Special Issue Information

Dear Colleagues,

Recent advancements in the understanding of leukemia have significantly improved the development of targeted therapies. Acute myeloid leukemia (AML) has seen major progress in molecular profiling, leading to better classification and risk stratification of the disease. This has resulted in the identification of specific genetic mutations, which are now targeted by new therapies. The introduction of low-intensity induction therapies, such as hypomethylating agents combined with venetoclax, has substantially improved outcomes for patients, especially those with poor prognoses. Additionally, targeted oral therapies against driver mutations have expanded the treatment options available. Regarding Chronic Myeloid Leukemia (CML), the excellent progress induced by tyrosine kinase inhibitors (TKIs) has dramatically improved the prognosis for CML patients, allowing many to achieve long-term remission. However, the resistance to TKIs in some CML patients necessitates ongoing research into new therapeutic strategies and combination treatments with the aim to offer a safe TKIs discontinuation and to eradicate the leukemic residual disease.
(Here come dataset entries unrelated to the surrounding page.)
/-- Settles O4: a sign extension keeps the signed value of the low 24 bits. -/
theorem signExtensionOfTheLowTwentyFourBits : Obligations.SignExtensionOfTheLowTwentyFourBits := by
  intro v
  refine ⟨?_, sext24_eq_signExtend v⟩
  have hsign : (v.setWidth 24).msb = v.getLsbD 23 := BitVec.msb_setWidth ..
  rw [sext24Int, sext24_eq_signExtend, BitVec.toInt_signExtend_of_le (by decide), BitVec.toInt_eq_msb_cond, hsign,
    BitVec.toNat_setWidth]
  rfl

end Sys2Proof.Machine
end

section
/-! PROOFS. The meaning of every row, written out: each drives its operation under its condition and leaves the rest of the state
(spec/40_data_processing.md, spec/41_misc_psr.md, spec/42_single_data_transfer.md, spec/43_branch.md,
spec/44_undefined_unresolved.md). -/

namespace Sys2Proof.Machine

/-- Settles O5: each meaning unfolds to its clause. -/
theorem rowsShiftedByImmediateComplete : Obligations.RowsShiftedByImmediateComplete := by
  intro cond sf rn rd shiftImm shift rm st
  exact ⟨rfl, rfl, rfl, rfl, rfl, rfl, rfl, rfl, rfl, rfl, rfl, rfl, rfl, rfl, rfl, rfl⟩

/-- Settles O6: each meaning unfolds to its clause. -/
theorem rowsShiftedByRegisterComplete : Obligations.RowsShiftedByRegisterComplete := by
  intro cond sf rn rd rs shift rm st
  exact ⟨rfl, rfl, rfl, rfl, rfl, rfl, rfl, rfl, rfl, rfl, rfl, rfl, rfl, rfl, rfl, rfl⟩

/-- Settles O7: each meaning unfolds to its clause. -/
theorem rowsWithRotatedImmediateComplete : Obligations.RowsWithRotatedImmediateComplete := by
  intro cond sf rn rd rotate imm8 st
  exact ⟨rfl, rfl, rfl, rfl, rfl, rfl, rfl, rfl, rfl, rfl, rfl, rfl, rfl, rfl, rfl, rfl⟩

/-- Settles O8: each meaning unfolds to its clause. -/
theorem psrAndExchangeRowsComplete : Obligations.PsrAndExchangeRowsComplete := by
  intro cond r rd rm mask rotate imm8 st
  exact ⟨rfl, rfl, rfl, rfl⟩

/-- Settles O9: well-formedness gives `p`, and `wb` where `p` is clear; with those the indexing of R161 is the clause's. -/
theorem transferRowsWithImmediateOffsetComplete : Obligations.TransferRowsWithImmediateOffsetComplete := by
  intro cond p u byte wb l rn rd imm12 st
  simp only [Instr.wf, wfP1_iff, wfP0_iff, wfT_iff, and_imp]
  refine ⟨?_, ?_, ?_, ?_, ?_, ?_, ?_, ?_, ?_, ?_, ?_, ?_⟩ <;> intros <;> subst_vars <;> rfl

/-- Settles O10: as for the immediate offset, with the register offset of R78. -/
theorem transferRowsWithRegisterOffsetComplete : Obligations.TransferRowsWithRegisterOffsetComplete := by
  intro cond p u byte wb l rn rd shiftImm shift rm st
  simp only [Instr.wf, wfP1_iff, wfP0_iff, wfT_iff, and_imp]
  refine ⟨?_, ?_, ?_, ?_, ?_, ?_, ?_, ?_, ?_, ?_, ?_, ?_⟩ <;> intros <;> subst_vars <;> rfl

/-- Settles O11: well-formedness fixes the link bit of each row. -/
theorem branchRowsComplete : Obligations.BranchRowsComplete := by
  intro cond link offset24 st
  simp only [Instr.wf, Bool.not_eq_true']
  constructor <;> rintro rfl <;> rfl

/-- Settles O12: row by row. -/
theorem undefinedRowsComplete : Obligations.UndefinedRowsComplete := by
  intro cond st i hi
  fin_cases hi <;> rfl

end Sys2Proof.Machine
end

section
/-! PROOFS. The arms of `decode_arm` (spec/30_encoding.md R67 to R69): what a step answers for a word that meets an arm's guard,
and, read backwards, the one arm that an answered operation comes from. -/

namespace Sys2Proof.Machine

theorem major0_of_not_fo {w : Word} (hfo : foOf w = false) :
    major0 w = .ok (if !sOf w && opHiOf w then misc w
      else dataProcessing w (op2ShiftImm (shiftImmOf w) (shiftOf w) (rmOf w))) := by
  simp only [major0, hfo, Bool.false_and, Bool.not_false, Bool.true_and, Bool.false_eq_true, if_false]
  split_ifs <;> rfl

theorem major0_of_fo {w : Word} (hse : seOf w = false) (hfo : foOf w = true) :
    major0 w = .ok (if !sOf w && opHiOf w then misc w
      else dataProcessing w (op2ShiftReg (rsOf w) (shiftOf w) (rmOf w))) := by
  simp only [major0, hse, hfo, Bool.and_false, Bool.not_false, Bool.true_and, Bool.false_eq_true, if_false, if_true]
  split_ifs <;> rfl

/-- The arm of a word's operation, with the guard under which `decode_arm` takes it. -/
inductive Arm (w : Word) : Operation → Prop
  | dataProcessing (op2 : Op2) (hmajor : majorOf w = 0#3 ∨ majorOf w = 1#3) (hdp : (!sOf w && opHiOf w) = false) :
    Arm w (dataProcessing w op2)
  | misc (hmajor : majorOf w = 0#3) (hs : sOf w = false) (hop : field w 23 2 = 0b10#2) (hne : (foOf w && seOf w) = false) :
    Arm w (misc w)
  | msrImmediate : Arm w (msrImmediate w)
  | undefinedBand (hmajor : majorOf w = 1#3) (hs : sOf w = false) (hop : field w 23 2 = 0b10#2) (hopLo : opLoOf w = false) :
    Arm w .undefined
  | transfer (offset : Offset2) : Arm w (transfer w offset)
  | undefinedBit4 (hmajor : majorOf w = 3#3) (hfo : foOf w = true) : Arm w .undefined
  | branch : Arm w (branch w)
  | undefinedMajor (hmajor : majorOf w = 4#3 ∨ majorOf w = 6#3 ∨ majorOf w = 7#3) : Arm w .undefined

theorem arm_miscOrDataProcessing {w : Word} (hmajor : majorOf w = 0#3) (hne : (foOf w && seOf w) = false) (op2 : Op2) :
    Arm w (if !sOf w && opHiOf w then misc w else dataProcessing w op2) := by
  split_ifs with hmisc
  · obtain ⟨hs, hop⟩ := (psrGuard_iff w).mp hmisc
    exact .misc hmajor hs hop hne
  · exact .dataProcessing op2 (.inl hmajor) (Bool.eq_false_iff.mpr hmisc)

theorem arm_of_major0 {w : Word} {op : Operation} (hmajor : majorOf w = 0#3) (h : major0 w = .ok op) : Arm w op := by
  have hne : (foOf w && seOf w) = false := by
    rw [← Bool.not_eq_true, ← major0_eq_error_iff w .multiplyExtendedLoadStore, h]
    exact nofun
  cases hfo : foOf w with
  | false => exact Except.ok.inj ((major0_of_not_fo hfo).symm.trans h) ▸ arm_miscOrDataProcessing hmajor hne _
  | true =>
    have hse : seOf w = false := by rwa [hfo, Bool.true_and] at hne
    exact Except.ok.inj ((major0_of_fo hse hfo).symm.trans h) ▸ arm_miscOrDataProcessing hmajor hne _

theorem arm_major1 {w : Word} (hmajor : majorOf w = 1#3) : Arm w (major1 w) := by
  dsimp only [major1]
  split_ifs with hmsr hband
  · exact .msrImmediate
  · rw [hband, Bool.true_and, Bool.not_eq_true] at hmsr
    obtain ⟨hs, hop⟩ := (psrGuard_iff w).mp hband
    exact .undefinedBand hmajor hs hop hmsr
  · exact .dataProcessing _ (.inr hmajor) (Bool.eq_false_iff.mpr hband)

theorem arm_of_operationOf {w : Word} {op : Operation} (h : operationOf w = .ok op) : Arm w op := by
  unfold operationOf at h
  split at h <;> rename_i hmajor
  · exact arm_of_major0 hmajor h
  · exact Except.ok.inj h ▸ arm_major1 hmajor
  · exact Except.ok.inj h ▸ .transfer _
  · split_ifs at h with hfo
    · exact Except.ok.inj h ▸ .undefinedBit4 hmajor hfo
    · exact Except.ok.inj h ▸ .transfer _
  · exact Except.ok.inj h ▸ .undefinedMajor (.inl hmajor)
  · exact Except.ok.inj h ▸ .branch
  · exact Except.ok.inj h ▸ .undefinedMajor (.inr (.inl hmajor))
  · exact Except.ok.inj h ▸ .undefinedMajor (.inr (.inr hmajor))

section Answers

variable {s : State}

theorem answers_dpShiftImm (hmajor : majorOf s.present.instr = 0#3) (hfo : foOf s.present.instr = false)
    (hdp : (!sOf s.present.instr && opHiOf s.present.instr) = false) :
    s.Answers (dataProcessing s.present.instr
      (op2ShiftImm (shiftImmOf s.present.instr) (shiftOf s.present.instr) (rmOf s.present.instr))) := by
  rw [answers_iff, operationOf, hmajor]
  exact (major0_of_not_fo hfo).trans (by rw [hdp]; rfl)

theorem answers_dpShiftReg (hmajor : majorOf s.present.instr = 0#3) (hse : seOf s.present.instr = false)
    (hfo : foOf s.present.instr = true) (hdp : (!sOf s.present.instr && opHiOf s.present.instr) = false) :
    s.Answers (dataProcessing s.present.instr
      (op2ShiftReg (rsOf s.present.instr) (shiftOf s.present.instr) (rmOf s.present.instr))) := by
  rw [answers_iff, operationOf, hmajor]
  exact (major0_of_fo hse hfo).trans (by rw [hdp]; rfl)

theorem answers_dpRotImm (hmajor : majorOf s.present.instr = 1#3)
    (hdp : (!sOf s.present.instr && opHiOf s.present.instr) = false) :
    s.Answers (dataProcessing s.present.instr (op2Imm (rotateOf s.present.instr) (imm8Of s.present.instr))) := by
  rw [answers_iff, operationOf, hmajor]
  simp [major1, hdp]

theorem answers_misc (hmajor : majorOf s.present.instr = 0#3) (hs : sOf s.present.instr = false)
    (hop : field s.present.instr 23 2 = 0b10#2) (hne : (foOf s.present.instr && seOf s.present.instr) = false) :
    s.Answers (misc s.present.instr) := by
  have hmisc : (!sOf s.present.instr && opHiOf s.present.instr) = true := (psrGuard_iff _).mpr ⟨hs, hop⟩
  rw [answers_iff, operationOf, hmajor]
  cases hfo : foOf s.present.instr with
  | false => exact (major0_of_not_fo hfo).trans (by rw [hmisc]; rfl)
  | true => exact (major0_of_fo (by rwa [hfo, Bool.true_and] at hne) hfo).trans (by rw [hmisc]; rfl)

theorem answers_msrImmediate (hmajor : majorOf s.present.instr = 1#3) (hs : sOf s.present.instr = false)
    (hop : field s.present.instr 23 2 = 0b10#2) (hopLo : opLoOf s.present.instr = true) :
    s.Answers (msrImmediate s.present.instr) := by
  rw [answers_iff, operationOf, hmajor]
  simp [major1, hs, hop, hopLo]

theorem answers_undefined_of_band (hmajor : majorOf s.present.instr = 1#3) (hs : sOf s.present.instr = false)
    (hop : field s.present.instr 23 2 = 0b10#2) (hopLo : opLoOf s.present.instr = false) : s.Answers .undefined := by
  rw [answers_iff, operationOf, hmajor]
  simp [major1, hs, hop, hopLo]

theorem answers_undefined_of_bit4 (hmajor : majorOf s.present.instr = 3#3) (hfo : foOf s.present.instr = true) :
    s.Answers .undefined := by
  rw [answers_iff, operationOf, hmajor]
  exact if_pos hfo

end Answers

end Sys2Proof.Machine
end

section
/-! PROOFS. The words of data processing (spec/40_data_processing.md) and of PSR transfers and exchange
(spec/41_misc_psr.md). -/

namespace Sys2Proof.Machine

/-- An opcode whose upper half is not 10 is data processing with `s` set or clear. -/
theorem psrGuard_eq_false_of_opcode {w : Word} {opcode : OpcodeField} (hopcode : opcodeOf w = opcode)
    (hhi : opcode.extractLsb' 2 2 ≠ 0b10#2) : (!sOf w && opHiOf w) = false := by
  simp [← opcode_upper, hopcode, hhi]

/-- The three formats of one data-processing operation, whose operand-2 alone they differ in (R100). -/
theorem answers_threeForms {s : State} {operation : Op2 → Operation}
    (hdp : (!sOf s.present.instr && opHiOf s.present.instr) = false)
    (hoperation : ∀ op2, dataProcessing s.present.instr op2 = operation op2) :
    (field s.present.instr 25 3 = 0b000#3 → flag s.present.instr 4 = false →
      s.Answers (operation (.shift ⟨(field s.present.instr 0 4).toFin⟩ (shiftTable (field s.present.instr 5 2))
        (.imm (field s.present.instr 7 5))))) ∧
    (field s.present.instr 25 3 = 0b000#3 → flag s.present.instr 7 = false → flag s.present.instr 4 = true →
      s.Answers (operation (.shift ⟨(field s.present.instr 0 4).toFin⟩ (shiftTable (field s.present.instr 5 2))
        (.register ⟨(field s.present.instr 8 4).toFin⟩)))) ∧
    (field s.present.instr 25 3 = 0b001#3 →
      s.Answers (operation (.immediate (field s.present.instr 0 8) (field s.present.instr 8 4)))) := by
  simp only [← hoperation]
  exact ⟨fun hmajor hfo => answers_dpShiftImm hmajor hfo hdp, fun hmajor hse hfo => answers_dpShiftReg hmajor hse hfo hdp,
    fun hmajor => answers_dpRotImm hmajor hdp⟩

/-- Settles O14: none of the ten opcodes has the upper half 10, so bit 20 is free; the opcode picks the operation of R100. -/
theorem threeOperandAluWordsDecode : Obligations.ThreeOperandAluWordsDecode := by
  intro s x hx hopcode
  fin_cases hx <;>
    exact answers_threeForms (psrGuard_eq_false_of_opcode hopcode (by decide))
      (fun op2 => by rw [dataProcessing, opcodeOf, hopcode]; rfl)

/-- Settles O15: with bit 20 set the word is data processing whatever its opcode. -/
theorem comparisonWordsDecode : Obligations.ComparisonWordsDecode := by
  intro s x hx hopcode hs
  fin_cases hx <;>
    exact answers_threeForms (by rw [sOf, hs]; rfl) (fun op2 => by rw [dataProcessing, opcodeOf, hopcode]; rfl)

/-- Settles O16: as for the ten opcodes of O14. -/
theorem moveWordsDecode : Obligations.MoveWordsDecode := by
  intro s x hx hopcode
  fin_cases hx <;>
    exact answers_threeForms (psrGuard_eq_false_of_opcode hopcode (by decide))
      (fun op2 => by rw [dataProcessing, opcodeOf, hopcode]; rfl)

theorem op2?_dataProcessing (w : Word) (op2 : Op2) : (dataProcessing w op2).op2? = some op2 := by
  unfold dataProcessing
  cases aluTable (opcodeOf w) <;> rfl

/-- Settles O27: outside the band the word is data processing, whose operand-2 is the one R71 gives it. -/
theorem rotatedImmediateStaysRaw : Obligations.RotatedImmediateStaysRaw := by
  intro s hmajor hband
  have hdp : (!sOf s.present.instr && opHiOf s.present.instr) = false := by
    rcases hband with hs | hop
    · rw [sOf, hs]; rfl
    · simp [hop]
  exact ⟨_, answers_dpRotImm hmajor hdp, op2?_dataProcessing ..⟩

/-- The comparisons are the opcodes with the upper half 10 (R70). -/
theorem aluTable_comparison_iff (opcode : OpcodeField) :
    aluTable opcode ∈ [AluOp.tst, .teq, .cmp, .cmn] ↔ opcode.extractLsb' 2 2 = 0b10#2 := by
  revert opcode
  decide

theorem isComparison_dataProcessing_iff (w : Word) (op2 : Op2) :
    (dataProcessing w op2).isComparison = true ↔ field w 23 2 = 0b10#2 := by
  rw [← opcode_upper, ← aluTable_comparison_iff]
  unfold dataProcessing
  cases aluTable (opcodeOf w) <;> simp [Operation.isComparison]

theorem isComparison_misc (w : Word) : (misc w).isComparison = false := by
  dsimp only [misc]
  split_ifs <;> rfl

theorem isComparison_transfer (w : Word) (offset : Offset2) : (transfer w offset).isComparison = false := by
  rw [transfer, singleTransfer_eq_ite]
  split_ifs <;> rfl

/-- Settles O17: of the arms only data processing gives a comparison, and its guard asks for `s` there. -/
theorem comparisonsOnlyWithFlagsBit : Obligations.ComparisonsOnlyWithFlagsBit := by
  intro s op hanswer hcmp
  cases arm_of_operationOf ((answers_iff ..).mp hanswer) with
  | dataProcessing op2 hmajor hdp =>
    have hop := (isComparison_dataProcessing_iff ..).mp hcmp
    rw [opHiOf, hop, beq_self_eq_true, Bool.and_true, Bool.not_eq_false'] at hdp
    exact ⟨hdp, hop, hmajor⟩
  | misc => simp [isComparison_misc] at hcmp
  | transfer offset => simp [isComparison_transfer] at hcmp
  | msrImmediate => cases hcmp
  | branch => cases hcmp
  | undefinedBand => cases hcmp
  | undefinedBit4 => cases hcmp
  | undefinedMajor => cases hcmp

theorem foOf_eq_getLsbD_lo (w : Word) : foOf w = (loOf w).getLsbD 0 := (getLsbD_field w 4 4 0 (by decide) (by decide)).symm

theorem seOf_eq_getLsbD_lo (w : Word) : seOf w = (loOf w).getLsbD 3 := (getLsbD_field w 4 4 3 (by decide) (by decide)).symm

theorem misc_eq_mrs {w : Word} (hhi : hiOf w = false) (hlo : loOf w = 0b0000#4) : misc w = .mrs (reg (rdOf w)) (rOf w) := by
  simp [misc, hhi, hlo]

theorem misc_eq_msr {w : Word} (hhi : hiOf w = true) (hlo : loOf w = 0b0000#4) :
    misc w = .msr (reg (rmOf w)) (rOf w) ⟨flag w 16, flag w 17, flag w 18, flag w 19⟩ := by
  simp [misc, hhi, hlo, maskOf_field]

theorem misc_eq_bx {w : Word} (hhi : hiOf w = true) (hlo : loOf w = 0b0001#4) : misc w = .bx (reg (rmOf w)) := by
  simp [misc, hhi, hlo]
Acute Lymphoblastic Leukemia (ALL) and Chronic Lymphocytic Leukemia (CLL) have benefited from targeted therapies and immunotherapies. CAR-T cell therapies, which genetically modify the patient's immune cells to fight cancer, have shown promising results, especially for ALL. Monoclonal antibody therapies and immune checkpoint inhibitors are other options being studied and used for various types of leukemia. Despite these advancements, challenges remain, particularly in overcoming resistance mechanisms that arise during treatment. Understanding these resistance pathways is crucial for developing combinatorial and sequential therapeutic approaches to enhance patient survival.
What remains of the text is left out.